Android Tricorder Killed By CBS
First time accepted submitter josn writes "Today I found out that Moonlight's Tricorder app, which I always install on Android devices, is gone. Google received a DMCA letter from CBS. I think it is a shame that CBS thinks it needs to kill a free and open source project giving a ad-less app. I, for one, sent a message to CBS explaining that this fan-supported app is not bad, but good for them, and asked them to reconsider. I hope, especially for the author, who must have spent a lot of time on this app, that they do."
The app is surprisingly useful: accelerometer, audio spectrum analyzer, compass to name a few... it does everything you'd expect a "real" tricorder to do, with the only limitations being the phone hardware.
No, but last night I had it installed when I wiped & installed a later ROM. When it got through auto-reinstalling my backed up apps from Market, Tricorder was no longer there :(
Just goes to show, ya gotta back up your software locally (In this case, the .apks); can't trust a vendor to store it for you.
Get off my launchpad!
No. It does not. Also, you can still install the Tricorder app by finding the APK on the web, checking 'Unknown Sources' (Settings->Applications), then issuing: 'adb install tricorder.apk' while your phone is connected to a PC that has the ADB drivers installed. Otherwise you can download the APK to your phone and use Astro Filemanager to install it.
The summary includes a link to the wiki article about it being killed by lawyers.

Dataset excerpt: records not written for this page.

-- ==== Sys2Proof/Syntax.lean ====
section
/-! DEFINITION. The instructions and events of the machine: one constructor per row of spec/opcode_table.json: the core's
198 instructions (04_opcode_map, R77 to R90), the switch's nine words (R91), and the 70 steps that the table names and that
have no encoding: what the memory side, the engines, the Starter, the supervisor and the host do. An event's arguments say
WHICH of the things the state holds ready it concerns; the steps of one packet in flight concern the one that State.pick
names, and the steps of a core's pipeline the core that steps. The constructors without operands stand last. -/

namespace Sys2Proof

/-- A register field (R58). -/
abbrev Reg := BitVec 5

/-- A predicate field: 0..7, so no predicate field can name a port (R53). -/
abbrev PReg := BitVec 3

/-- An agent that has a Yuwald core (R23, R26). A tile is named by its number 64 × lane + 32 × (column mod 2) + row, the
member number of R304, from which R15's gang tile index is a subtraction; a memory core by its number of R16. -/
inductive Agent where
  | tile (n : Nat)
  | mem (k : Nat)
  | svc (t : Nat)
  | starter (i : Nat)
  | boot
  deriving DecidableEq, Repr

/-- The types of VINT and, with the floating ones, of VCMP (R86). -/
inductive VType where
  | s8 | s16 | s32 | n8 | n16 | n32
  deriving DecidableEq, Repr

/-- The types of VFLT (R86). -/
inductive FType where
  | bf16 | f32
  deriving DecidableEq, Repr

/-- The types of VCMP (R86). -/
inductive CType where
  | int (t : VType)
  | flt (t : FType)
  deriving DecidableEq, Repr

/-- The conditions of VCMP (R86). -/
inductive VCond where
  | eq | ne | lt | le | gt | ge
  deriving DecidableEq, Repr

/-- The rounding codes of R86. -/
inductive Rnd where
  | rne | rtz | rdn | rup
  deriving DecidableEq, Repr

/-- The route part of a switch word (R62): per plane the source code of each link output, the delivery mask (bit 0 N .. bit 3
W), the M sink and the cursor, and the edge-port select. -/
structure Routes where
  aN : BitVec 3
  aE : BitVec 3
  aS : BitVec 3
  aW : BitVec 3
  aMask : BitVec 4
  aSink : BitVec 3
  bN : BitVec 3
  bE : BitVec 3
  bS : BitVec 3
  bW : BitVec 3
  bMask : BitVec 4
  bSink : BitVec 3
  aCur : BitVec 2
  bCur : BitVec 2
  edge : BitVec 2
  deriving DecidableEq, Repr

/-- What the supervisor answers to a class-S freeze: it raises the undo quota or the staging quota and resumes the core, or
ends the job (R239, R261, R266). -/
inductive Resume where
  | raise (quota stage : Nat)
  | endJob
  deriving DecidableEq, Repr
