-- ==== Sys2Proof/Machine/Heat.lean ====
section
/-! DEFINITION. Heats: the record, the four instructions, settling and closing, the deadline (R276 to R286, R361 to R371). -/

namespace Sys2Proof.Machine

/-! ### The record at its home (R276) -/

/-- n bytes of a heat record. -/
def heatField (s : State) (rec off n : Nat) : Nat := memRead s (rec + off) n

/-- The address of runner i's slot. -/
def heatSlot (rec i : Nat) : Nat := rec + 0x100 + 16 * i

/-- The state of runner i: 0 pending, 1 running, 2 rewarded, 3 finished without reward, 4 cancelled, 5 invalid reward. -/
def rstat (s : State) (rec i : Nat) : Nat := memRead s (heatSlot rec i + 8) 1

/-- The home writes n bytes of a record (R258, R276). -/
def heatWrite (s : State) (rec who off n v : Nat) : State :=
  match tfind s.heats rec with
  | some h => homeWrite s h.ctx who h.leaf (some (h.va + off)) (rec + off) (toBytes n v)
  | none => s

/-- The home writes n bytes of runner i's slot. -/
def slotWrite (s : State) (rec who i off n v : Nat) : State := heatWrite s rec who (0x100 + 16 * i + off) n v

/-- A runner is settled (R282). -/
def settledAt (s : State) (rec i : Nat) : Bool := decide (2 ≤ rstat s rec i)

/-- The runners that hold a valid reward, in increasing index. -/
def presentRunners (s : State) (rec k : Nat) : List Nat :=
  (List.range k).filter fun i => bitAt (heatField s rec 0x20 8) i

/-- The FP32 sum of codes in order, from +0 (R283). -/
def sumF32 (l : List Nat) : Nat := l.foldl addF32 0

/-- What a close computes of the present rewards (R283): mean, variance, ZV, advantages. -/
def advantages (rewards : List Nat) (eps : Nat) : Nat × Nat × Bool × List Nat :=
  let n := rewards.length
  let mean := divInt32 (sumF32 rewards) n
  let d := rewards.map fun r => subF32 r mean
  let var := divInt32 (sumF32 (d.map fun x => mulF32 x x)) n
  if n = 1 ∨ var = 0 then (mean, var, true, rewards.map fun _ => 0)
  else
    let sd := sqrtF32 (addF32 var eps)
    (mean, var, false, d.map fun x => divF32 x sd)

/-- The advantage code of an absent slot (R284). -/
def absentCode (rs : Nat) : Nat := if rs = 4 then 0x7FC00002 else 0x7FC00001

/-- The waiters of a record leave with its status and flags, in home order (R281, R370); a saved one no longer waits, and issues its
HWAIT again at the restore, its popped address back in its FIFO (R371). -/
def wakeHeat (s : State) (rec w : Nat) : State :=
  let ws := s.heatWaiters.filter fun e => e.2 == rec
  let s1 := { s with heatWaiters := s.heatWaiters.filter fun e => e.2 != rec }
  ws.foldl (fun t e =>
    match (tfind t.gangs e.1.serial).map fun g => (g, g.away, g.image) with
    | some (g, true, some i) => updSaved t e.1.serial e.1.member g i unissued
    | _ =>
      updMember t e.1.serial e.1.member fun c =>
        genAdvance { c with replies := c.replies ++ [.ok (BitVec.ofNat 64 w)], blocked := false }) s1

This in turn includes the text of the DMCA takedown notice. Take a look:
Now, I used to have an app on my Palm PDA that pretended to be a tricorder but didn't actually do anything (other than make some chirp noises and display various jokes). That's not what this is; this "tricorder" app displays the outputs from various sensors on an Android phone. You can get a magnetic compass, sound data from the microphone, GPS data, etc. The DMCA takedown isn't about this functionality, but just about the LCARS interface.
The solution is obvious: reskin the app, using an Android sort of theme, and for extra safety change the name. The result shouldn't bother CBS anymore.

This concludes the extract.